Unable to run the benchmark with NNAPI

Hi, I’m trying to run the benchmark with NNAPI but keep blocked. Any feedbacks or help would be so appreciated.

Following the instructions here: (Prototype) Convert MobileNetV2 to NNAPI — PyTorch Tutorials 1.9.0+cu102 documentation
I’ve prepared the model with the versions below and then set up my benchmark.

torch                        1.9.0.dev20210427+cpu
torchvision               0.10.0.dev20210427+cpu

When I run

./speed_benchmark_torch --pthreadpool_size=1 --model=mobilenetv2-quant_full-nnapi.pt --use_bundled_input=0 --warmup=5 --iter=200

I got an error message: PytorchStreamReader failed locating file bytecode.pkl: file not found ()
So based on the advices from: (beta) Efficient mobile interpreter in Android and iOS — PyTorch Tutorials 1.9.0+cu102 documentation

I’ve updated my model preparation script

# Save both models.
    model.save(output_dir_path / ("mobilenetv2-quant_{}-cpu.pt".format(quantize_mode)))
    model._save_for_lite_interpreter("mobilenetv2-quant-cpu.ptl")
    nnapi_model.save(output_dir_path / ("mobilenetv2-quant_{}-nnapi.pt".format(quantize_mode)))
    nnapi_model._save_for_lite_interpreter("mobilenetv2-quant-nnapi.ptl")

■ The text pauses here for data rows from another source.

/-- The frame checks of R188 and R236 on a present page. -/
def frameBad (s : State) (e : Nat) (size : PageSize) : Bool :=
  let pa := leafFrame e
  let off := offOf pa
  let die := off / 2 ^ 46
  let o := off % 2 ^ 46
  (match classOf pa with
   | 0 | 1 | 2 | 3 => hbmBytes s (classOf pa) < off + size.bytes
   | 8 => (unlockedEnd s die < o + size.bytes && o < pinEnd s die) || kvEnd s die < o + size.bytes
   | 9 => off / 2 ^ 32 ≠ 0 || !coreValid s (off / 2 ^ 24 % 256) || 2 ^ 19 < off % 2 ^ 24 + size.bytes
   | 10 | 14 => !bitOf e 5
   | 12 => bitsOf pa 47 40 ≥ 128 || bitsOf pa 47 40 == s.net.domid || (bitOf pa 37 && bitsOf pa 36 0 ≥ 2 ^ 30)
   | 15 => false
   | _ => true) || quarantined s pa size.bytes

/-- A malformed leaf (R188). -/
def leafBad (s : State) (e : Nat) (size : PageSize) : Bool :=
  bitsOf e 63 59 ≠ 0 || leafNl e ≥ 8 || leafPst e == 3 ||
    (leafPst e == 0 &&
      (leafFrame e % size.bytes ≠ 0 || frameBad s e size || (bitOf e 58 && s.zeroised.contains (bitsOf e 57 52))))

/-- A malformed non-leaf entry (R187, R188). -/
def nodeBad (s : State) (e : Nat) : Bool :=
  let pa := bitsOf e 51 12 * 4096
  bitsOf e 63 52 ≠ 0 || bitsOf e 11 2 ≠ 0 || classOf pa ≥ 4 || hbmBytes s (classOf pa) ≤ offOf pa

/-- How a walk ends. -/
inductive Walk where
  /-- the leaf found: its address, its value and its page size -/
  | leaf (at_ : Nat) (e : Nat) (size : PageSize)
  | invalid
  | malformed
  /-- an entry past correction (R243), with the GRADE register's value -/
  | lost (gw : Word32)
  deriving DecidableEq, Repr

/-- The levels of R185: index shift and the size of a leaf there. -/
def walkLevels : List (Nat × Option PageSize) :=
  [(43, none), (34, some .p16G), (25, some .p32M), (16, some .p64K)]

/-- A walker's read of an entry at its home slice: from a core's die by the network (R191, R221). -/
def entryRead (s : State) (die : Option Nat) (pa : Nat) : State × Deliv :=
  match die with
  | none => deviceDeliv s pa 8
  | some k =>
    let (s, flips) := travelFrom s k (k * 64) none pa false
    let (s, d) := deviceDeliv s pa 8
    spoilDevice s pa flips d

/-- The walk over the levels left, from the table at base (R185 to R188), by a walker of a die. -/
def walkFrom (s : State) (die : Option Nat) (va : Nat) : List (Nat × Option PageSize) → Nat → State × Walk
  | [], _ => (s, .malformed)
  | (sh, size) :: rest, base =>
    let pa := base + va / 2 ^ sh % 512 * 8
    let (s, d) := entryRead s die pa
    let e := leNat d.data
    if d.isPoison then (s, .lost (gradeWord d.src d.nl 3))
    else if !bitOf e 0 then (s, .invalid)
    else if bitOf e 1 then
      match size with
      | some z => if leafBad s e z then (s, .malformed) else (s, .leaf pa e z)
      | none => (s, .malformed)
    else if rest.isEmpty || nodeBad s e then (s, .malformed)
    else walkFrom s die va rest (bitsOf e 51 12 * 4096)

/-- The walk of a context's tables by a walker of a die. A root outside populated HBM is malformed as a table pointer (R188). -/
def walkBy (s : State) (die : Option Nat) (slot va : Nat) : State × Walk :=
  let root := (ctxOf s slot).root * 4096
  if classOf root ≥ 4 || hbmBytes s (classOf root) ≤ offOf root then (s, .malformed)
  else walkFrom s die va walkLevels root

/-- The walk for a unit of the device, which the spec places at no die (log 16). -/
def walk (s : State) (slot va : Nat) : State × Walk := walkBy s none slot va

/-! ## Permissions and states (R189, R194) -/

/-- What an access asks of a page. -/
inductive Acc where
  | rd | wr | rw | fetch
  deriving DecidableEq, Repr

/-- The outcome of translating one address. -/
inductive Xl where
  /-- a present page: physical address and leaf -/
  | ok (pa : Nat) (e : Nat)
  /-- a discarded page, read as zeros -/
  | zeros
  | fault (name : FaultName) (cause : Nat)
  /-- GRADE: a table entry past correction, with the GRADE register's value -/
  | lost (gw : Word32)
  deriving DecidableEq, Repr

def Acc.needs (k : Acc) (e : Nat) : Bool :=
  match k with
  | .rd => bitOf e 2
  | .wr => bitOf e 3
  | .rw => bitOf e 2 && bitOf e 3
  | .fetch => bitOf e 4

def Acc.writes : Acc → Bool
  | .wr | .rw => true
  | _ => false

/-- R189 and R194 on a leaf: PROT ranks before PAGE (R197). -/
def checkLeaf (k : Acc) (user : Bool) (va e : Nat) (size : PageSize) : Xl :=
  if user && bitOf e 5 then .fault .prot 1
  else if !k.needs e then .fault .prot 0
  else if leafPst e = 2 then .fault .page 1
  else if leafPst e = 1 then (if k.writes then .fault .page 2 else .zeros)
  else .ok (leafFrame e + va % size.bytes) e

/-! ## TLBs (R191, R192) -/

/-- The quadrant's L2 TLB of a core. -/
def l2Home (core : Nat) : Nat := 256 + core / 16

/-- An entry matches an access (R191). -/
def TlbEntry.hits (t : TlbEntry) (home asid : Nat) (gen : BitVec 16) (va : Nat) : Bool :=
  t.home == home && t.asid == asid && t.gen == gen && t.vpage == va / t.size.bytes

/-- The matching entry of the smallest page. -/
def tlbFind (s : State) (home asid : Nat) (gen : BitVec 16) (va : Nat) : Option TlbEntry :=
  let m := s.tlb.filter fun t => t.hits home asid gen va
  (m.find? (·.size == .p64K)).orElse fun _ => (m.find? (·.size == .p32M)).orElse fun _ => m.head?

/-- Drops the entries of an ASID that hold an address (R192, R408). -/
def tlbDrop (s : State) (asid va : Nat) : State :=
  { s with tlb := s.tlb.filter fun t => !(t.asid == asid && t.vpage == va / t.size.bytes) }

/-- Keeps at most n entries of one TLB, the oldest first to go (log 17). -/
def tlbTrim (l : List TlbEntry) (home n : Nat) : List TlbEntry :=
  if (l.filter (·.home == home)).length ≤ n then l
  else match l.findIdx? (·.home == home) with
    | some i => l.eraseIdx i
    | none => l

/-- Fills both TLBs of a core (R191). -/
def tlbFill (s : State) (core : Nat) (t : TlbEntry) : State :=
  let add (l : List TlbEntry) (home n : Nat) : List TlbEntry :=
    let u := { t with home := home }
    tlbTrim ((l.filter fun x => !(x.home == home && x.asid == t.asid && x.gen == t.gen && x.size == t.size &&
      x.vpage == t.vpage)) ++ [u]) home n
  { s with tlb := add (add s.tlb core 64) (l2Home core) 2048 }

/-- What another agent writes to an entry before the swap of a unit that has read it. -/
def raceEntry (s : State) (at_ : Nat) : State :=
  match s.races.find? (·.1 == at_) with
  | some r => deviceWrite { s with races := s.races.erase r } at_ (leBytes 8 r.2)
  | none => s

/-- A compare-and-swap of a table entry at device scope: whether the entry was still what the unit had read. -/
def swapEntry (s : State) (at_ old new : Nat) : State × Bool :=
  let s := raceEntry s at_
  if leNat (s.mem.bytes at_ 8) = old then (deviceWrite s at_ (leBytes 8 new), true) else (s, false)

/-- Sets A, and D for a write, in the leaf in memory (R191): none when the entry has changed meanwhile. -/
def setAD (s : State) (at_ e : Nat) (write : Bool) : State × Option Nat :=
  let e1 := if bitOf e 6 then e else e + 2 ^ 6
  let e2 := if write && leafPst e == 0 && !bitOf e1 7 then e1 + 2 ^ 7 else e1
  if e2 = e then (s, some e)
  else
    let (s, ok) := swapEntry s at_ e e2
    (s, if ok then some e2 else none)

/-- One walk, which fills the TLBs (R191): none when the walker has to walk again. -/
def xlateTry (s : State) (core slot asid va : Nat) (k : Acc) (user : Bool) : State × Option Xl :=
  match walkBy s (some (coreDie core)) slot va with
  | (s, .invalid) => (s, some (.fault .page 0))
  | (s, .malformed) => (s, some (.fault .prot 2))
  | (s, .lost gw) => (s, some (.lost gw))
  | (s, .leaf at_ e size) =>
    match checkLeaf k user va e size with
    | .fault n c => (s, some (.fault n c))
    | r =>
      match setAD s at_ e k.writes with
      | (s, none) => (s, none)
      | (s, some e) =>
        let s := tlbFill s core
          { home := core, asid := asid, gen := (ctxOf s slot).gen, size := size, vpage := va / size.bytes,
            leaf := BitVec.ofNat 64 e }
        (s, some (match r with | .ok pa _ => .ok pa e | r => r))

/-- Walks until no swap fails: each that fails has met a race, so that the races left bound the walks. -/
def xlateLoop (once : State → State × Option Xl) : Nat → State → State × Xl
  | 0, s => (s, .fault .page 0)
  | n + 1, s =>
    match once s with
    | (s, some r) => (s, r)
    | (s, none) => xlateLoop once n s

/-- Walks afresh and fills the TLBs (R191, R192). -/
def xlateWalk (s : State) (core slot asid va : Nat) (k : Acc) (user : Bool) : State × Xl :=
  xlateLoop (fun s => xlateTry s core slot asid va k user) (s.races.length + 1) s

/-- Some TLB entry would serve an access. -/
def tlbHit (s : State) (core asid va : Nat) : Bool :=
  match slotOfAsid s asid with
  | none => false
  | some slot =>
    (tlbFind s core asid (ctxOf s slot).gen va).isSome || (tlbFind s (l2Home core) asid (ctxOf s slot).gen va).isSome

/-- Discards the entries that match an access, and walks again (R192). -/
def rewalk (s : State) (core asid va : Nat) (k : Acc) (user : Bool) : State × Xl :=
  match slotOfAsid s asid with
  | none => (s, .fault .prot 2)
  | some slot => xlateWalk (tlbDrop s asid va) core slot asid va k user

/-- Translates one virtual address for a core (R190 to R195). -/
def xlate (s : State) (core asid va : Nat) (k : Acc) (user : Bool) : State × Xl :=
  match slotOfAsid s asid with
  | none => (s, .fault .prot 2)
  | some slot =>
    let gen := (ctxOf s slot).gen
    let hit := (tlbFind s core asid gen va).orElse fun _ => tlbFind s (l2Home core) asid gen va
    match hit with
    | none => xlateWalk s core slot asid va k user
    | some t =>
      let e := t.leaf.toNat
      match checkLeaf k user va e t.size with
      | .fault _ _ => xlateWalk (tlbDrop s asid va) core slot asid va k user
      | r =>
        if k.writes && leafPst e == 0 && !bitOf e 7 then xlateWalk (tlbDrop s asid va) core slot asid va k user
        else (s, r)

/-- The frame a virtual 64 KiB unit reaches now, without touching the tables or TLBs: what a contract's
translation finds (R33). -/
def frameOfVa (s : State) (slot va : Nat) : Option Nat :=
  match (walk s slot va).2 with
  | .leaf _ e size => if leafPst e = 0 then some ((leafFrame e + va % size.bytes) / 65536) else none
  | _ => none

/-- The frames of a contract's range, by unit. -/
def contractFrames (s : State) (asid base len : Nat) : Tbl Nat :=
  match slotOfAsid s asid with
  | none => []
  | some slot => (List.range len).filterMap fun i => (frameOfVa s slot (base + i * 65536)).map fun f => (i, f)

The cpu.ptl file works with benchmark this time, while nnapi.ptl ends up with

Starting benchmark.
Running warmup runs.
terminating with uncaught exception of type c10::Error: [enforce fail at nnapi_model_loader.cpp:171] result == ANEURALNETWORKS_NO_ERROR. NNAPI returned error: 4

Aborted

I’ve upgraded my versions for another try

torch                        1.9.0.
torchvision               0.10.0.

it failed with the same issue

Starting benchmark.
Running warmup runs.
terminating with uncaught exception of type c10::Error: [enforce fail at nnapi_model_loader.cpp:171] result == ANEURALNETWORKS_NO_ERROR. NNAPI returned error: 4

I was wondering is there anything I missed? Any suggestions would be appreciated.
Thanks.

cc: @David_Reiss, @axitkhurana

Sorry for the delay here @JingL, I was able to run things with

pip install torchvision==0.9.1

Update to nightly torch:

pip install --upgrade --pre --find-links https://download.pytorch.org/whl/nightly/cpu/torch_nightly.html torch==1.10.0.dev20210715+cpu

# ./speed_benchmark_torch --pthreadpool_size=1 --model=mobilenetv2-none-nnapi.ptl  --use_bundled_input=0 --warmup=5 --iter=200                                                                           
Starting benchmark.
Running warmup runs.
Main runs.
Main run finished. Microseconds per iter: 137647. Iters per second: 7.26494

Changes in converter script:

nnapi_model._save_for_lite_interpreter(“mobilenetv2-{}-nnapi.ptl”.format(quantize_mode))

Please let me know if this works for you